She wrote about how that moment felt for Vice.
There was more, much more, but the screen in front of me swam out of focus and I couldn’t read it. Even if my mother genuinely believed that I was to blame for my daughter’s illness, why choose this moment to tell me so? If she loved her granddaughter and wanted the best for her, why would she do something designed to break me down in the middle of this fight for her life? My mother was entitled to her opinions about me and everything else. But how could she possibly think this was the time and way to share them?
As I sat in front of the computer, reading the email again, I felt suddenly dizzy, as if the room had tilted. I thought I heard the crack of something breaking and wondered if I was having a stroke. Blood rushed to my head and then away. My body seemed to rise and fall. And then it was over and I was done with my mother. I felt no regret or confusion, no rage or longing or resentment or anything, really. A great clarity settled over me. I knew our connection was broken in a way that couldn’t be healed because I no longer wanted it to be healed.

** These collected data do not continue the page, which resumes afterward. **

-- ==== Sys2Proof/Machine/Smoother.lean ====
section
/-!
DEFINITION. The quantization smoother (43_smoother.md): the isqrt unit, the forward scan, the lookahead, REBUILD,
RETIRE and the tiling classifier, and the command ISQRT (R302).
-/
namespace Sys2Proof.Machine

/-! ## The isqrt unit -/

/-- ISQRT_SEARCH (R291): the smallest index whose entry exceeds x. -/
def isqrtSearch (rom : Vector (BitVec 15) 128) (x : Nat) : Nat :=
  rom.toList.findIdx fun e => decide (x < e.toNat)

/-- floor(sqrt(x)) for a 16-bit x (R290, EXACT): the largest k up to 255 with k * k at most x. -/
def floorSqrt (x : Nat) : Nat := Nat.findGreatest (fun k => k * k ≤ x) 255

/-- ISQRT_FN (R290, R292). -/
def isqrtFn (s : State) (x : Nat) : Nat :=
  if x < Config.isqrtLimit then isqrtSearch s.romIsqrt x
  else
    match s.params.isqrtOver with
    | .sat127 => 127
    | .exact => floorSqrt x

/-! ## The lookahead -/

/-- What SCAN returns when it finds a transition (R282): the phase pt, the value there, the step count. -/
structure ScanHit where
  phase : Word
  val   : Int
  cnt   : Nat
deriving DecidableEq, Repr

/-- The loop of SCAN (R282), `cnt` steps taken, at phase `p`; `fuel` is what is left of SCAN_STEP_BOUND, so that
running out of it is the step budget of R283. `none` is "exhausted". -/
def scanLoop (prm : Params) (att freq : Word) (v0 : Int) : Nat → Word → Nat → Option ScanHit
  | 0, _, _ => none
  | fuel + 1, p, cnt =>
    if Config.scanPhaseBound < (cnt + 1) * freq.toNat then none
    else if msineFn prm (p + freq) att ≠ v0 then
      some ⟨p + freq, msineFn prm (p + freq) att, cnt + 1⟩
    else scanLoop prm att freq v0 fuel (p + freq) (cnt + 1)

/-- SCAN(p0, v0) (R282, R283): it reads FREQ and ATT and writes no register. -/
def scan (s : State) (p0 : Word) (v0 : Int) : Option ScanHit :=
  scanLoop s.params s.att s.freq v0 Config.scanStepBound p0 0

/-- The window LOOKAHEAD activates, if any (R286 steps 1 to 5; R284, R287, R288, R289, R293). -/
def findWindow (s : State) : Option Window :=
  if s.params.ppEnable = false ∨ s.freq = 0 then none
  else
    match scan s s.phi0 s.val0.toInt with
    | none => none
    | some h1 =>
      if Config.maxStepDelta < (h1.val - s.val0.toInt).natAbs then none
      else
        match scan s h1.phase h1.val with
        | none => none
        | some h2 =>
          if isqrtFn s (h1.cnt + h2.cnt / 2) < Config.stepsMin then none
          else some ⟨h1.cnt + h2.cnt / 2, isqrtFn s (h1.cnt + h2.cnt / 2), h1.val⟩

/-- LOOKAHEAD (R286): SIDX <- 0, CLEAR, then ACTIVATE when a window is found; every abort leaves the smoother
INACTIVE and raises nothing (60_exceptions.md R338). -/
def lookahead (s : State) : State :=
  match findWindow s with
  | none => (s.setSidx 0).clear
  | some w => ((s.setSidx 0).clear).activate w

/-- REBUILD (R281): the current phase becomes the boundary, and the lookahead runs from it. -/
def rebuild (s : State) : State :=
  lookahead (s.setBoundary s.phi (bits16 (msineFn s.params s.phi s.att)))

/-- RETIRE (R300): PHI0 <- PHI1, VAL0 <- VAL1, then LOOKAHEAD, whose CLEAR also gives STATUS.PP <- 0. -/
def retire (s : State) : State := lookahead (s.setBoundary s.phi1 s.val1)

/-! ## The tiling -/

/-- TILE_DEFAULT (R296): true where the window sample emits VAL1. -/
def tileDefault (t : TileArgs) : Bool :=
  if t.s < (t.steps - 1) * t.msize then decide (t.msize - t.s / t.msize ≤ t.s % t.msize)
  else if t.s < (t.steps - 1) * t.msize + t.asize then
    decide ((t.s - (t.steps - 1) * t.msize) % 2 = 1)
  else true

/-- P_TILE (R296). A function other than the default is given by its true points; R296 requires it false at
s = 0 and true at s = SAMPL - 1, so the list is not consulted there (DESIGN CHOICE, notes/assumptions/2.md). -/
def tile (p : TileParam) (t : TileArgs) : Bool :=
  match p with
  | .default => tileDefault t
  | .table ones =>
    if t.s = 0 then false
    else if t.s + 1 = t.sampl then true
    else ones.contains t

/-- The five arguments OUT gives P_TILE (R298). -/
def tileArgs (s : State) : TileArgs :=
  ⟨s.sidx.toNat, s.sampl.toNat, s.steps.toNat, s.msize.toNat, s.asize.toNat⟩

/-- The sample an active schedule emits (R298): VAL1 or VAL0, nothing between. -/
def tiledSample (s : State) : Int :=
  if tile s.params.tile (tileArgs s) then s.val1.toInt else s.val0.toInt

/-! ## The command -/

/-- ISQRT (R302). -/
def execIsqrt (x : Word) (s : State) : Host.Outcome State Fault Refusal :=
  .next (s.respond .ok (BitVec.ofNat 32 (isqrtFn s x.toNat)))

end Sys2Proof.Machine
end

Although estrangement can happen in a variety of relationships, psychologist Joshua Coleman told The Chicago Tribune “today’s adult children don’t view their relationships with their parents the way their folks did with their parents…’the principles of obligation, duty and respect that baby boomers and generations before them had for their elders aren’t necessarily there anymore.’”

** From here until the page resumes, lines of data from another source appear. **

-- ==== Sys2Proof/Laws/Smoother.lean ====
section
/-!
SUPPORT. What the scan, the lookahead, REBUILD and RETIRE do (43_smoother.md R281 to R300): the scan's result by
relations, the lookahead's two outcomes, and the fields each procedure leaves.
-/
namespace Sys2Proof.Machine

/-! ## The scan -/

/-- The phase j steps of `freq` after `p`. -/
abbrev phaseAfter (p freq : Word) (j : Nat) : Word := p + BitVec.ofNat 16 (j * freq.toNat)

theorem phaseAfter_succ (p freq : Word) (j : Nat) :
    phaseAfter (p + freq) freq j = phaseAfter p freq (j + 1) := by
  have : BitVec.ofNat 16 ((j + 1) * freq.toNat) = BitVec.ofNat 16 (j * freq.toNat) + freq := by
    rw [Nat.succ_mul, BitVec.ofNat_add, BitVec.ofNat_toNat, BitVec.setWidth_eq]
  rw [phaseAfter, phaseAfter, this, BitVec.add_assoc, BitVec.add_comm freq]

theorem phaseAfter_zero (p freq : Word) : phaseAfter p freq 0 = p := by simp [phaseAfter]

/-- A transition the loop finds (R282): it lies within the bounds, it is the first change, and the value there. -/
theorem scanLoop_found {prm : Params} {att freq : Word} {v0 : Int} {h : ScanHit} :
    ∀ {fuel : Nat} {p : Word} {cnt : Nat}, scanLoop prm att freq v0 fuel p cnt = some h →
      ∃ n, 1 ≤ n ∧ n ≤ fuel ∧ h.cnt = cnt + n ∧ h.cnt * freq.toNat ≤ Config.scanPhaseBound ∧
        h.phase = phaseAfter p freq n ∧ h.val = msineFn prm h.phase att ∧ h.val ≠ v0 ∧
        ∀ j, 1 ≤ j → j < n → msineFn prm (phaseAfter p freq j) att = v0 := by
  intro fuel
  induction fuel with
  | zero => intro p cnt hs; simp [scanLoop] at hs
  | succ fuel ih =>
    intro p cnt hs
    have hone : phaseAfter p freq 1 = p + freq := by rw [← phaseAfter_succ, phaseAfter_zero]
    rw [scanLoop] at hs
    split at hs
    · cases hs
    · split at hs
      · rename_i hb hne
        cases hs
        exact ⟨1, le_rfl, by omega, rfl, by simpa using hb, hone.symm, rfl, hne,
          fun j h1 h2 => absurd h2 (by omega)⟩
      · rename_i heq
        obtain ⟨n, h1, h2, h3, h4, h5, h6, h7, h8⟩ := ih hs
        refine ⟨n + 1, by omega, by omega, by omega, h4, by rw [h5, phaseAfter_succ], h6, h7, ?_⟩
        intro j hj hjn
        obtain ⟨k, rfl⟩ : ∃ k, j = k + 1 := ⟨j - 1, by omega⟩
        rcases Nat.eq_zero_or_pos k with rfl | hk
        · rw [hone]; simpa using heq
        · rw [← phaseAfter_succ]; exact h8 k hk (by omega)

/-- An exhausted loop (R283) has found no change at any step within the bounds. -/
theorem scanLoop_exhausted {prm : Params} {att freq : Word} {v0 : Int} :
    ∀ {fuel : Nat} {p : Word} {cnt : Nat}, scanLoop prm att freq v0 fuel p cnt = none →
      ∀ j, 1 ≤ j → j ≤ fuel → (cnt + j) * freq.toNat ≤ Config.scanPhaseBound →
        msineFn prm (phaseAfter p freq j) att = v0 := by
  intro fuel
  induction fuel with
  | zero => intro p cnt _ j h1 h2; omega
  | succ fuel ih =>
    intro p cnt hs j h1 h2 h3
    have hone : phaseAfter p freq 1 = p + freq := by rw [← phaseAfter_succ, phaseAfter_zero]
    have hmono : (cnt + 1) * freq.toNat ≤ (cnt + j) * freq.toNat :=
      Nat.mul_le_mul_right _ (by omega)
    rw [scanLoop, if_neg (by omega)] at hs
    split at hs
    · cases hs
    · rename_i heq
      obtain ⟨k, rfl⟩ : ∃ k, j = k + 1 := ⟨j - 1, by omega⟩
      rcases Nat.eq_zero_or_pos k with rfl | hk
      · rw [hone]; simpa using heq
      · rw [← phaseAfter_succ]
        exact ih hs k hk (by omega) (by rwa [show cnt + 1 + k = cnt + (k + 1) by omega])

/-! ## The lookahead -/

/-- A window the lookahead finds comes from two scans (R286). -/
theorem findWindow_some {s : State} {w : Window} (h : findWindow s = some w) :
    s.params.ppEnable = true ∧ s.freq ≠ 0 ∧
      ∃ h1 h2, scan s s.phi0 s.val0.toInt = some h1 ∧
        (h1.val - s.val0.toInt).natAbs ≤ Config.maxStepDelta ∧ scan s h1.phase h1.val = some h2 ∧
        w.sampl = h1.cnt + h2.cnt / 2 ∧ w.steps = isqrtFn s w.sampl ∧
        Config.stepsMin ≤ w.steps ∧ w.val1 = h1.val := by
  unfold findWindow at h
  split at h
  · cases h
  rename_i hen
  split at h
  · cases h
  rename_i h1 hs1
  split at h
  · cases h
  rename_i hd
  split at h
  · cases h
  rename_i h2 hs2
  split at h
  · cases h
  rename_i hst
  cases h
  refine ⟨by simpa using fun hp => hen (.inl hp), fun hf => hen (.inr hf), h1, h2, hs1, by omega, hs2,
    rfl, rfl, Nat.not_lt.mp hst, rfl⟩

/-- LOOKAHEAD either leaves the cleared sub-state or activates the window it found (R286). -/
theorem lookahead_cases (s : State) :
    (findWindow s = none ∧ lookahead s = (s.setSidx 0).clear) ∨
      ∃ w, findWindow s = some w ∧ lookahead s = ((s.setSidx 0).clear).activate w := by
  unfold lookahead
  cases findWindow s with
  | none => exact .inl ⟨rfl, rfl⟩
  | some w => exact .inr ⟨w, rfl, rfl⟩

/-- A field that SIDX <- 0, CLEAR and ACTIVATE leave is left by LOOKAHEAD. -/
theorem lookahead_keeps {α : Type} (f : State → α)
    (hc : ∀ s : State, f (s.setSidx 0).clear = f s)
    (ha : ∀ (s : State) (w : Window), f (s.activate w) = f s) (s : State) :
    f (lookahead s) = f s := by
  rcases lookahead_cases s with ⟨-, h⟩ | ⟨w, -, h⟩ <;> rw [h]
  · exact hc s
  · rw [ha, hc]

@[simp] theorem lookahead_freq (s : State) : (lookahead s).freq = s.freq :=
  lookahead_keeps State.freq (fun _ => rfl) (fun _ _ => rfl) s

@[simp] theorem lookahead_phi (s : State) : (lookahead s).phi = s.phi :=
  lookahead_keeps State.phi (fun _ => rfl) (fun _ _ => rfl) s

@[simp] theorem lookahead_att (s : State) : (lookahead s).att = s.att :=
  lookahead_keeps State.att (fun _ => rfl) (fun _ _ => rfl) s

@[simp] theorem lookahead_fault (s : State) : (lookahead s).fault = s.fault :=
  lookahead_keeps State.fault (fun _ => rfl) (fun _ _ => rfl) s

@[simp] theorem lookahead_phi0 (s : State) : (lookahead s).phi0 = s.phi0 :=
  lookahead_keeps State.phi0 (fun _ => rfl) (fun _ _ => rfl) s

@[simp] theorem lookahead_val0 (s : State) : (lookahead s).val0 = s.val0 :=
  lookahead_keeps State.val0 (fun _ => rfl) (fun _ _ => rfl) s

@[simp] theorem lookahead_halted (s : State) : (lookahead s).halted = s.halted :=
  lookahead_keeps State.halted (fun _ => rfl) (fun _ _ => rfl) s

@[simp] theorem lookahead_params (s : State) : (lookahead s).params = s.params :=
  lookahead_keeps State.params (fun _ => rfl) (fun _ _ => rfl) s

@[simp] theorem lookahead_romIsqrt (s : State) : (lookahead s).romIsqrt = s.romIsqrt :=
  lookahead_keeps State.romIsqrt (fun _ => rfl) (fun _ _ => rfl) s

@[simp] theorem lookahead_program (s : State) : (lookahead s).program = s.program :=
  lookahead_keeps State.program (fun _ => rfl) (fun _ _ => rfl) s

@[simp] theorem lookahead_pos (s : State) : (lookahead s).pos = s.pos :=
  lookahead_keeps State.pos (fun _ => rfl) (fun _ _ => rfl) s

@[simp] theorem lookahead_responses (s : State) : (lookahead s).responses = s.responses :=
  lookahead_keeps State.responses (fun _ => rfl) (fun _ _ => rfl) s

@[simp] theorem lookahead_sidx (s : State) : (lookahead s).sidx = 0 := by
  rcases lookahead_cases s with ⟨-, h⟩ | ⟨w, -, h⟩ <;> simp [h]

/-! ## REBUILD and RETIRE -/

@[simp] theorem rebuild_freq (s : State) : (rebuild s).freq = s.freq := by simp [rebuild]

@[simp] theorem rebuild_phi (s : State) : (rebuild s).phi = s.phi := by simp [rebuild]

@[simp] theorem rebuild_att (s : State) : (rebuild s).att = s.att := by simp [rebuild]

@[simp] theorem rebuild_fault (s : State) : (rebuild s).fault = s.fault := by simp [rebuild]

@[simp] theorem rebuild_phi0 (s : State) : (rebuild s).phi0 = s.phi := by simp [rebuild]

@[simp] theorem rebuild_val0 (s : State) : (rebuild s).val0 = bits16 (msineFn s.params s.phi s.att) := by simp [rebuild]

@[simp] theorem rebuild_halted (s : State) : (rebuild s).halted = s.halted := by simp [rebuild]

@[simp] theorem rebuild_params (s : State) : (rebuild s).params = s.params := by simp [rebuild]

@[simp] theorem rebuild_romIsqrt (s : State) : (rebuild s).romIsqrt = s.romIsqrt := by simp [rebuild]

@[simp] theorem rebuild_program (s : State) : (rebuild s).program = s.program := by simp [rebuild]

@[simp] theorem rebuild_pos (s : State) : (rebuild s).pos = s.pos := by simp [rebuild]

@[simp] theorem rebuild_responses (s : State) : (rebuild s).responses = s.responses := by simp [rebuild]

@[simp] theorem rebuild_sidx (s : State) : (rebuild s).sidx = 0 := by simp [rebuild]

@[simp] theorem retire_freq (s : State) : (retire s).freq = s.freq := by simp [retire]

@[simp] theorem retire_phi (s : State) : (retire s).phi = s.phi := by simp [retire]

@[simp] theorem retire_att (s : State) : (retire s).att = s.att := by simp [retire]

@[simp] theorem retire_fault (s : State) : (retire s).fault = s.fault := by simp [retire]

@[simp] theorem retire_phi0 (s : State) : (retire s).phi0 = s.phi1 := by simp [retire]

@[simp] theorem retire_val0 (s : State) : (retire s).val0 = s.val1 := by simp [retire]

@[simp] theorem retire_halted (s : State) : (retire s).halted = s.halted := by simp [retire]

@[simp] theorem retire_params (s : State) : (retire s).params = s.params := by simp [retire]

@[simp] theorem retire_romIsqrt (s : State) : (retire s).romIsqrt = s.romIsqrt := by simp [retire]

@[simp] theorem retire_program (s : State) : (retire s).program = s.program := by simp [retire]

@[simp] theorem retire_pos (s : State) : (retire s).pos = s.pos := by simp [retire]

@[simp] theorem retire_responses (s : State) : (retire s).responses = s.responses := by simp [retire]

@[simp] theorem retire_sidx (s : State) : (retire s).sidx = 0 := by simp [retire]

/-- The lookahead reads FREQ, ATT, PHI0, VAL0, the parameters and ROM_ISQRT, and nothing else of the state it
starts from (R282, R286): two states that agree in these find the same window. -/
theorem findWindow_congr {s t : State} (hf : t.freq = s.freq) (ha : t.att = s.att)
    (hp : t.phi0 = s.phi0) (hv : t.val0 = s.val0) (hq : t.params = s.params)
    (hr : t.romIsqrt = s.romIsqrt) : findWindow t = findWindow s := by
  simp only [findWindow, scan, isqrtFn, hf, ha, hp, hv, hq, hr]
  rfl

/-! ## The advance of STEP -/

@[simp] theorem advance_freq (s : State) : (advance s).freq = s.freq := rfl
@[simp] theorem advance_phi (s : State) : (advance s).phi = s.phi + s.freq := rfl
@[simp] theorem advance_att (s : State) : (advance s).att = s.att := rfl
@[simp] theorem advance_pp (s : State) : (advance s).pp = s.pp := rfl
@[simp] theorem advance_fault (s : State) : (advance s).fault = s.fault := rfl
@[simp] theorem advance_phi0 (s : State) : (advance s).phi0 = s.phi0 := rfl
@[simp] theorem advance_val0 (s : State) : (advance s).val0 = s.val0 := rfl
@[simp] theorem advance_phi1 (s : State) : (advance s).phi1 = s.phi1 := rfl
@[simp] theorem advance_val1 (s : State) : (advance s).val1 = s.val1 := rfl
@[simp] theorem advance_steps (s : State) : (advance s).steps = s.steps := rfl
@[simp] theorem advance_sampl (s : State) : (advance s).sampl = s.sampl := rfl
@[simp] theorem advance_msize (s : State) : (advance s).msize = s.msize := rfl
@[simp] theorem advance_asize (s : State) : (advance s).asize = s.asize := rfl
@[simp] theorem advance_sidx (s : State) : (advance s).sidx = s.sidx + 1 := rfl
@[simp] theorem advance_ridx (s : State) : (advance s).ridx = s.ridx := rfl
@[simp] theorem advance_aidx (s : State) : (advance s).aidx = s.aidx := rfl
@[simp] theorem advance_halted (s : State) : (advance s).halted = s.halted := rfl
@[simp] theorem advance_params (s : State) : (advance s).params = s.params := rfl
@[simp] theorem advance_romIsqrt (s : State) : (advance s).romIsqrt = s.romIsqrt := rfl
@[simp] theorem advance_program (s : State) : (advance s).program = s.program := rfl
@[simp] theorem advance_pos (s : State) : (advance s).pos = s.pos := rfl
@[simp] theorem advance_responses (s : State) : (advance s).responses = s.responses := rfl

/-- A field that RETIRE and REBUILD leave is left by what follows the advance. -/
theorem afterAdvance_keeps {α : Type} (f : State → α) (ht : ∀ s, f (retire s) = f s)
    (hb : ∀ s, f (rebuild s) = f s) (s : State) : f (afterAdvance s) = f s := by
  unfold afterAdvance
  split
  · exact ht s
  · split
    · exact hb s
    · rfl

@[simp] theorem afterAdvance_freq (s : State) : (afterAdvance s).freq = s.freq :=
  afterAdvance_keeps State.freq retire_freq rebuild_freq s

@[simp] theorem afterAdvance_phi (s : State) : (afterAdvance s).phi = s.phi :=
  afterAdvance_keeps State.phi retire_phi rebuild_phi s

@[simp] theorem afterAdvance_att (s : State) : (afterAdvance s).att = s.att :=
  afterAdvance_keeps State.att retire_att rebuild_att s

@[simp] theorem afterAdvance_fault (s : State) : (afterAdvance s).fault = s.fault :=
  afterAdvance_keeps State.fault retire_fault rebuild_fault s

@[simp] theorem afterAdvance_halted (s : State) : (afterAdvance s).halted = s.halted :=
  afterAdvance_keeps State.halted retire_halted rebuild_halted s

@[simp] theorem afterAdvance_params (s : State) : (afterAdvance s).params = s.params :=
  afterAdvance_keeps State.params retire_params rebuild_params s

@[simp] theorem afterAdvance_romIsqrt (s : State) : (afterAdvance s).romIsqrt = s.romIsqrt :=
  afterAdvance_keeps State.romIsqrt retire_romIsqrt rebuild_romIsqrt s

@[simp] theorem afterAdvance_program (s : State) : (afterAdvance s).program = s.program :=
  afterAdvance_keeps State.program retire_program rebuild_program s

@[simp] theorem afterAdvance_pos (s : State) : (afterAdvance s).pos = s.pos :=
  afterAdvance_keeps State.pos retire_pos rebuild_pos s

@[simp] theorem afterAdvance_responses (s : State) : (afterAdvance s).responses = s.responses :=
  afterAdvance_keeps State.responses retire_responses rebuild_responses s

end Sys2Proof.Machine
end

There isn’t a lot of research available on how often familial estrangement happens. And the studies generally appear to have a relatively small focus group — like this one, published in 2017, which surveyed 52 children in the process of estrangement.
But The New York Times reports that the lack of research might be changing.

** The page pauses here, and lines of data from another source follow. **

theorem witness_ReservedWordsRaiseIllegal :
    State.reset.halted = false ∧ field 0x0FFFFFFFFFFFFFFF 60 4 = 0x0 ∧ field 0xF000000000000000 60 4 = 0xF ∧
      ∃ r ∈ opcodeTable, field r.value 60 4 = field 0x5000000000000001 60 4 ∧
        0x5000000000000001 &&& r.mask ≠ r.value := ⟨rfl, by decide, by decide, by decide⟩

/-- Both sides of each width: 4, 16 and 32 bits. -/
theorem witness_AssemblerNeverTruncates :
    numberOf "15".toList = some 15 ∧ numberOf "0X10".toList = some 16 ∧
      numberOf "0XFFFF".toList = some 0xFFFF ∧ numberOf "65536".toList = some 0x10000 ∧
      numberOf "0XFFFFFFFF".toList = some 0xFFFFFFFF ∧ numberOf "0X100000000".toList = some 0x100000000 := by
  decide +kernel

theorem witness_AssemblerNeverTruncates_formats :
    formatOf "UQ0.16/C16" = some ⟨false, 0, 16, .c16⟩ ∧ formatOf "SQ0.21/C32" = some ⟨true, 0, 21, .c32⟩ := by
  decide +kernel

/-- The formats of R127, at the ends of the fields M and NS too. -/
theorem witness_AssembledFormatsAgree :
    (conversionOf "FXEXT" ⟨true, 0, 15, .c16⟩ ⟨true, 0, 21, .c32⟩ 0).isSome = true ∧
      (conversionOf "FXSHR" ⟨true, 31, 31, .c16⟩ ⟨true, 31, 0, .c32⟩ 0).isSome = true ∧
      (conversionOf "FXU2S" ⟨false, 0, 16, .c16⟩ ⟨true, 0, 15, .c16⟩ 0).isSome = true ∧
      (conversionOf "FXS2U" ⟨true, 0, 31, .c32⟩ ⟨false, 0, 32, .c32⟩ 0).isSome = true := by decide +kernel

theorem witness_PseudoInstructionsExpand : (immediate 16 "0XFFFF").isSome = true := by decide +kernel

theorem witness_StepRunsTheDecodedCommand :
    let s := State.reset.withFetchWord 64 0x6000000000000000
    let b := State.reset.withFetchWord 64 0
    s.halted = false ∧ s.program[s.pos]? = some 0x6000000000000000 ∧ decode 0x6000000000000000 = .ok .step ∧
      b.program[b.pos]? = some 0 ∧ decode 0 = .error .reservedOpcode ∧
      State.reset.program[State.reset.pos]? = none := by decide +kernel

theorem witness_HaltedBlockAcceptsNothing :
    ({ State.powerOn haltMode with halted := true } : State).halted = true ∧
      (⟨true, true, 0x6000000000000000, true⟩ : PortIn).rstN = true := ⟨rfl, rfl⟩

/-- Both endings of EveryCommandEndsWithOneResponse occur. -/
theorem witness_EveryCommandEndsWithOneResponse :
    (State.powerOn haltMode).params.precond = .halt ∧
      progress (exec (.setf 0x4001) (State.powerOn haltMode)) = some (true, 0, 0) ∧
      State.reset.halted = false ∧ progress (exec (.setf 0x4001) State.reset) = some (false, 1, 1) := by
  decide +kernel

/-- Each clause of ErrorsAreExactlyThese, the limit of SETF from both sides. -/
theorem witness_ErrorsAreExactlyThese :
    (∃ t, exec (.setf 0x4001) State.reset = .next t) ∧ (Instr.fxext extend15 0x10000).wellFormed = false ∧
      0x4000 < (0x4001 : Word).toNat ∧ (0x4000 : Word).toNat ≤ 0x4000 ∧
      ((Instr.fxext ⟨false, 0, 15, 15, .c16, .c16⟩ 0x8000).wellFormed = true ∧
        ¬ FxCanonical ⟨false, 0, 15, 15, .c16, .c16⟩ 0x8000) ∧
      ((Instr.fxs2u removeSign 0x8000).wellFormed = true ∧ FxCanonical removeSign 0x8000 ∧
        fxCode removeSign 0x8000 < 0) ∧
      (FxCanonical removeSign 0x7FFF ∧ 0 ≤ fxCode removeSign 0x7FFF) := by
  unfold FxCanonical
  exact ⟨⟨_, rfl⟩, by decide +kernel⟩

In the past five years, a clearer picture of estrangement has been emerging as more researchers have turned their attention to this kind of family rupture. Their findings challenge the deeply held notion that family relationships can’t be dissolved and suggest that estrangement is not all that uncommon.
How does family estrangement happen? How can relatives reunite? Should they? And what effect can it have on the people involved?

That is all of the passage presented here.